A close-up of an irrigation backflow preventer device installed above ground near a sprinkler system's main shutoff valve

Repairs vs new installation

The licensing requirement generally applies most strictly to new installations and significant system changes, since that’s where backflow prevention design matters most. Smaller repairs, like replacing a broken sprinkler head, are more routine, but if a company is doing anything involving valves, the controller wiring, or the backflow device itself, it’s still worth confirming a licensed irrigator is involved.

A quick gut check before you sign

If a quote for a full irrigation system seems unusually low compared to others you’ve gathered, ask directly whether the crew doing the work is licensed and whether the price includes pulling a permit. A lower price that skips licensing and permitting isn’t actually a deal, since the cost of failed inspections or redone work later usually outweighs the initial savings.

Apprentices and trainees on a licensed crew

It’s common and legal for a licensed irrigator to supervise trainees or apprentices on a job, so seeing someone other than the license holder doing hands-on work isn’t automatically a problem. What matters is that a licensed person is genuinely overseeing the work and available to catch mistakes, not that the license holder personally digs every trench. If you’re unsure, it’s reasonable to ask who on the crew holds the license and how closely they’re supervising that day’s work.

What a licensed irrigator actually checks for

Beyond installing pipe and heads, a licensed irrigator is trained to verify water pressure is appropriate for the system design, confirm the backflow preventer is installed correctly and tested, and make sure the system won’t cross-connect with the potable water supply in a way that creates a health risk. These are the technical checks that separate a system that passes inspection from one that looks fine but fails a safety review down the line.

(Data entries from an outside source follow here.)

-- ==== Sys2Proof/Machine/Power.lean ====
section
/-! DEFINITION. The Mode Controller's doings: wake, sleep entry and the quiet period (2.7), mode changes (R24, R25), the
validation of a set (R31) and its promotion (R32). -/

namespace Sys2Proof.Machine

/-! ## The storage arbiter as the Mode Controller sees it (R156) -/

/-- A requester is granted or waits at the arbiter. -/
def Part.arbiterBusy (p : Part) : Bool :=
  p.storage.bus.isSome || p.storage.short.state != .idle || p.storage.full.state != .idle ||
    p.modeCtl.save != .idle || !p.storage.archive.isEmpty || !p.storage.captureJobs.isEmpty ||
    !p.storage.readers.isEmpty

/-! ## The quiet period (R35) -/

/-- The quiet period's conditions hold together, and no sleep-entry checkpoint is awaited. -/
def Part.quiet (p : Part) : Bool :=
  !p.modeCtl.ignition && p.detector.engine == .stopped && p.link.fleet.state == .idle &&
    p.link.service.state == .idle && !p.capture.anyOpen && !p.arbiterBusy && p.modeCtl.save == .idle &&
    p.modeCtl.sleepWait.isNone

/-- The quiet period of 30 s. -/
abbrev quietPeriod : Nat := 30000

/-- The quiet timer starts when the conditions have come to hold, runs on while they do, and stops when one fails. -/
def settleQuiet (p : Part) : Part :=
  { p with
    modeCtl := { p.modeCtl with
      quiet := if p.quiet then some (p.modeCtl.quiet.getD quietPeriod) else none } }

/-- Traffic restarts a running quiet timer, and a wake cause during the sleep-entry checkpoint keeps the part awake
(R35). -/
def noteWakeCause (p : Part) : Part :=
  { p with
    modeCtl := { p.modeCtl with
      quiet := p.modeCtl.quiet.map fun _ => quietPeriod
      sleepWait := p.modeCtl.sleepWait.map fun _ => true } }

/-! ## Sleep entry and wake (R36) -/

/-- A port at sleep entry: LISTENING, nothing in its transmitter, a BUS_OFF port's recovery cancelled and its level 0
(R3, R133). -/
def Port.listen (q : Port) : Port :=
  { q with
    state := .listening
    recovery := none
    errorLevel := if q.state = .busOff then 0 else q.errorLevel
    tx := none }

/-- A port at a wake cause (R3). -/
def Port.wake (q : Port) : Port := { q with state := .running }

/-- A channel at a wake: IDLE, nothing waiting, its counts kept (R179). -/
def Chan.wake (c : Chan) : Chan := { c.toIdle with busyA := none, busyB := none }

/-- The ring emptied, with every waiting frame discarded; the counts, the next sequence and the ring time are kept
(R133). -/
def Ring.emptied (r : Ring) : Ring :=
  { r with
    records := [], pointer := r.next, age := none, waitingService := none, waitingFleet := none, waitingStatus := none,
    queueA := [] }

/-- Entry into SLEEPING (R36). -/
def sleepEntry (p : Part) : Part :=
  resetEpisodes
    { p with
      portA := p.portA.listen
      portB := p.portB.listen
      signals := p.signals.map fun s => { s with deadline := none }
      ring := p.ring.emptied
      clutch := { p.clutch with timer := none }
      wear := { p.wear with timer := none }
      register := { p.register with pollQueue := [], inHand := none, waitingProbe := none, query := none }
      modeCtl := { p.modeCtl with asleep := true, quiet := none, sleepWait := none }
      link := { p.link with fleet := p.link.fleet.wake, service := p.link.service.wake, statusTimer := none } }

/-- The wake effects (R21, R36, R55, R86, R101, R151, R179). -/
def wake (p : Part) : Part :=
  { p with
    portA := p.portA.wake
    portB := p.portB.wake
    signals := p.signals.map fun s => { s with status := .stale, deadline := none }
    roles := p.roles.map fun r => { r with source := .none, returns := 0 }
    detector := { engine := .stopped, attempt := none, windowA := none, windowB := none, firstRun := true }
    clutch := { timer := some 100, engagement := none, carry := 0 }
    wear := { p.wear with timer := some 1000, running := Vector.replicate 12 false }
    ring := p.ring.emptied
    capture := { p.capture with queue := [], copier := none, postTimeout := none, driveTimer := none }
    modeCtl := { p.modeCtl with asleep := false, quiet := none, sleepWait := none }
    link := { p.link with fleet := p.link.fleet.wake, service := p.link.service.wake, statusTimer := some 1000 } }

/-- A wake cause: it wakes a sleeping part, and counts against sleep entry otherwise (R35, R36). -/
def wakeCause (p : Part) : Part := if p.modeCtl.asleep then wake p else noteWakeCause p

/-! ## Mode changes (R24, R25, R26) -/

/-- The mode leaves ACTIVE: any open engagement closes under ACTIVE (R25). -/
def leaveActive (p : Part) : Part := if p.modeCtl.mode = .active then closeEngagement p else p

/-- The mode takes its new value with what enters or leaves with it: episode records are reset on leaving and on entering
ACTIVE (R113), running flags cleared on entering it (R86), and SETUP copies the active set (R26). -/
def enterMode (target : Mode) (p : Part) : Part :=
  let p := { p with modeCtl := { p.modeCtl with mode := target } }
  match target with
  | .active => resetEpisodes (clearRunning p)
  | .paused => resetEpisodes p
  | .setup =>
    resetEpisodes
      { p with modeCtl := { p.modeCtl with pendingSet := p.modeCtl.active, validation := .none } }

/-- An actual mode change, followed by a full checkpoint (R24, R25). -/
def changeMode (target : Mode) (p : Part) : Part := requestFull .modeChange none (enterMode target (leaveActive p))

/-! ## Validation (R7, R12, R19, R31) -/

/-- A frame entry of a set. -/
def TableSet.frame (t : TableSet) (i : Nat) : Option FrameEntry := (t.frames[i]?).join

/-- A signal entry of a set. -/
def TableSet.signal (t : TableSet) (i : Nat) : Option SignalEntry := (t.signals[i]?).join

/-- FRAME_DUPLICATE (R7): a lower-numbered entry in use has the same port, format and identifier. -/
def failsDuplicate (t : TableSet) (i : Nat) : Bool :=
  (t.frame i).any fun e =>
    (List.range i).any fun j =>
      (t.frame j).any fun d => d.port == e.port && d.format == e.format && d.ident == e.ident

/-- RESERVED_IDENTIFIER (R7). -/
def failsReserved (t : TableSet) (i : Nat) : Bool := (t.frame i).any fun e => isReserved e.format e.ident.toNat

/-- FORWARD_FROM_B (R7). -/
def failsForward (t : TableSet) (i : Nat) : Bool := (t.frame i).any fun e => e.port == .b && e.forward

/-- SIGNAL_BAD_FRAME (R12). -/
def failsFrame (t : TableSet) (i : Nat) : Bool := (t.signal i).any fun e => (t.frame e.frame).isNone

/-- SIGNAL_BEYOND_FRAME (R12). -/
def failsBeyond (t : TableSet) (i : Nat) : Bool :=
  (t.signal i).any fun e => decide (7 < lastByte e.highFirst e.start e.length)

/-- The range of a role (R15). -/
def roleRange : Nat → Int × Int
  | 1 => (-125, 125)
  | 2 => (-40, 210)
  | 5 => (-3, 16)
  | 6 => (0, 125)
  | 7 => (0, 1)
  | 8 => (0, 1)
  | 9 => (0, 4000000000)
  | _ => (0, 8000)

/-- A set's Role Map names a signal as a source of a role. -/
def TableSet.serves (t : TableSet) (signal role : Nat) : Bool :=
  (t.roles[role]?).any fun e => e.primary == some signal || e.backup == some signal

/-- SIGNAL_RANGE (R12). -/
def failsRange (t : TableSet) (i : Nat) : Bool :=
  (t.signal i).any fun e =>
    decide (e.maximum < e.minimum) ||
      (List.range 10).any fun r =>
        t.serves i r &&
          !(inRange (roleRange r).1 (roleRange r).2 e.minimum && inRange (roleRange r).1 (roleRange r).2 e.maximum)

/-- ROLE_MISSING (R19): the role is required and its primary is absent or names an EMPTY entry. -/
def failsRole (register : Register) (t : TableSet) (r : Nat) : Bool :=
  register.requires r && (((t.roles[r]?.getD {}).primary.bind t.signal).isNone)

/-- Each edge is greater than the edge before it. -/
def ascending : List Int → Bool
  | a :: b :: rest => decide (a < b) && ascending (b :: rest)
  | _ => true

/-- EDGES_NOT_ASCENDING (R31). -/
def failsEdges (t : TableSet) (k : Nat) : Bool :=
  (t.bins[k]?).any fun b =>
    !(ascending b.load.toList && ascending b.speed.toList && ascending b.temperature.toList)

/-- LIMIT_INCONSISTENT's three checks (R31). -/
def failsLimit (t : TableSet) (check : Nat) : Bool :=
  let l := t.limits
  match check with
  | 0 => decide (l.stall ≤ l.crank)
  | 1 => decide (l.run < l.stall + 50)
  | 2 => decide (l.overspeedSpeed ≤ l.luggingSpeed)
  | _ => false

/-- Reasons 1 to 9 in order, each with the number of its items and its check. -/
def validationChecks (register : Register) (t : TableSet) : List (Nat × Nat × (Nat → Bool)) :=
  [(1, 64, failsDuplicate t), (2, 64, failsReserved t), (3, 64, failsForward t), (4, 48, failsFrame t),
    (5, 48, failsBeyond t), (6, 48, failsRange t), (7, 10, failsRole register t), (8, 8, failsEdges t),
    (9, 3, failsLimit t)]

/-- The first reason for which any item fails, with its lowest failing item index (R31). -/
def validate (register : Register) (t : TableSet) : Option (Nat × Nat) :=
  (validationChecks register t).findSome? fun (reason, items, fails) =>
    ((List.range items).find? fails).map fun i => (reason, i)

/-! ## Promotion (R21, R32, R99, R126) -/

/-- A kind's load or speed edges differ between two sets (R99). -/
def edgesDiffer (old new : TableSet) (k : Kind) : Bool :=
  match old.bins[k.num]?, new.bins[k.num]? with
  | some a, some b => a.load != b.load || a.speed != b.speed
  | _, _ => false

/-- The spectra of slots whose kind's edges changed fold into unbinned (R99). -/
def foldSpectra (old new : TableSet) (p : Part) : Part :=
  { p with
    register := { p.register with
      slots := p.register.slots.map fun s =>
        s.map fun c => if edgesDiffer old new c.kind then c.fold else c } }

/-- The pending set becomes the active set, with what begins again at promotion (R21, R32, R55, R126). -/
def promote (p : Part) : Part :=
  let old := p.modeCtl.active
  let new := p.modeCtl.pendingSet
  let p := foldSpectra old new
    { p with
      modeCtl := { p.modeCtl with active := new, passAll := false, save := .idle, savePage := 0 }
      matcher := { p.matcher with counts := Vector.replicate 64 0 }
      signals := Vector.replicate 48 {}
      roles := Vector.replicate 10 {} }
  let p := loseSpeed p
  if p.ring.age.isSome then movePointer p.ring.pointer p else p

end Sys2Proof.Machine
end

Checking a license yourself

You don’t have to take a company’s word for it. The Texas Commission on Environmental Quality maintains a public license lookup, and it takes only a minute to confirm a name and license number match before signing a contract. Doing this upfront, rather than after a problem shows up, is one of the simplest ways to protect yourself on a project that involves your home’s water supply.

To find licensed irrigation companies serving your part of Austin, visit the irrigation and sprinkler systems hub. Our methodology explains how listings on this directory are evaluated. Learn more on the homepage.

FAQ

Is it legal to install my own sprinkler system in Texas?
Homeowners can generally do work on their own residential property in some cases, but hiring a company to install or repair irrigation for you requires that the work be performed or supervised by a state-licensed irrigator.
How do I check if an irrigation company is licensed?
The Texas Commission on Environmental Quality maintains irrigator licensing records. Ask the company for their license number directly and confirm it before work begins.
What's the risk of hiring an unlicensed irrigation installer?
Unlicensed work can fail city inspection, void manufacturer warranties, and create liability if a backflow issue contaminates the water supply. It can also mean no real recourse if the work is done poorly.
Does a licensed irrigator need to be on-site for every repair?
Licensed supervision requirements can vary by the type of work. For anything beyond a simple head replacement, confirm the technician is either licensed or working under direct supervision of someone who is.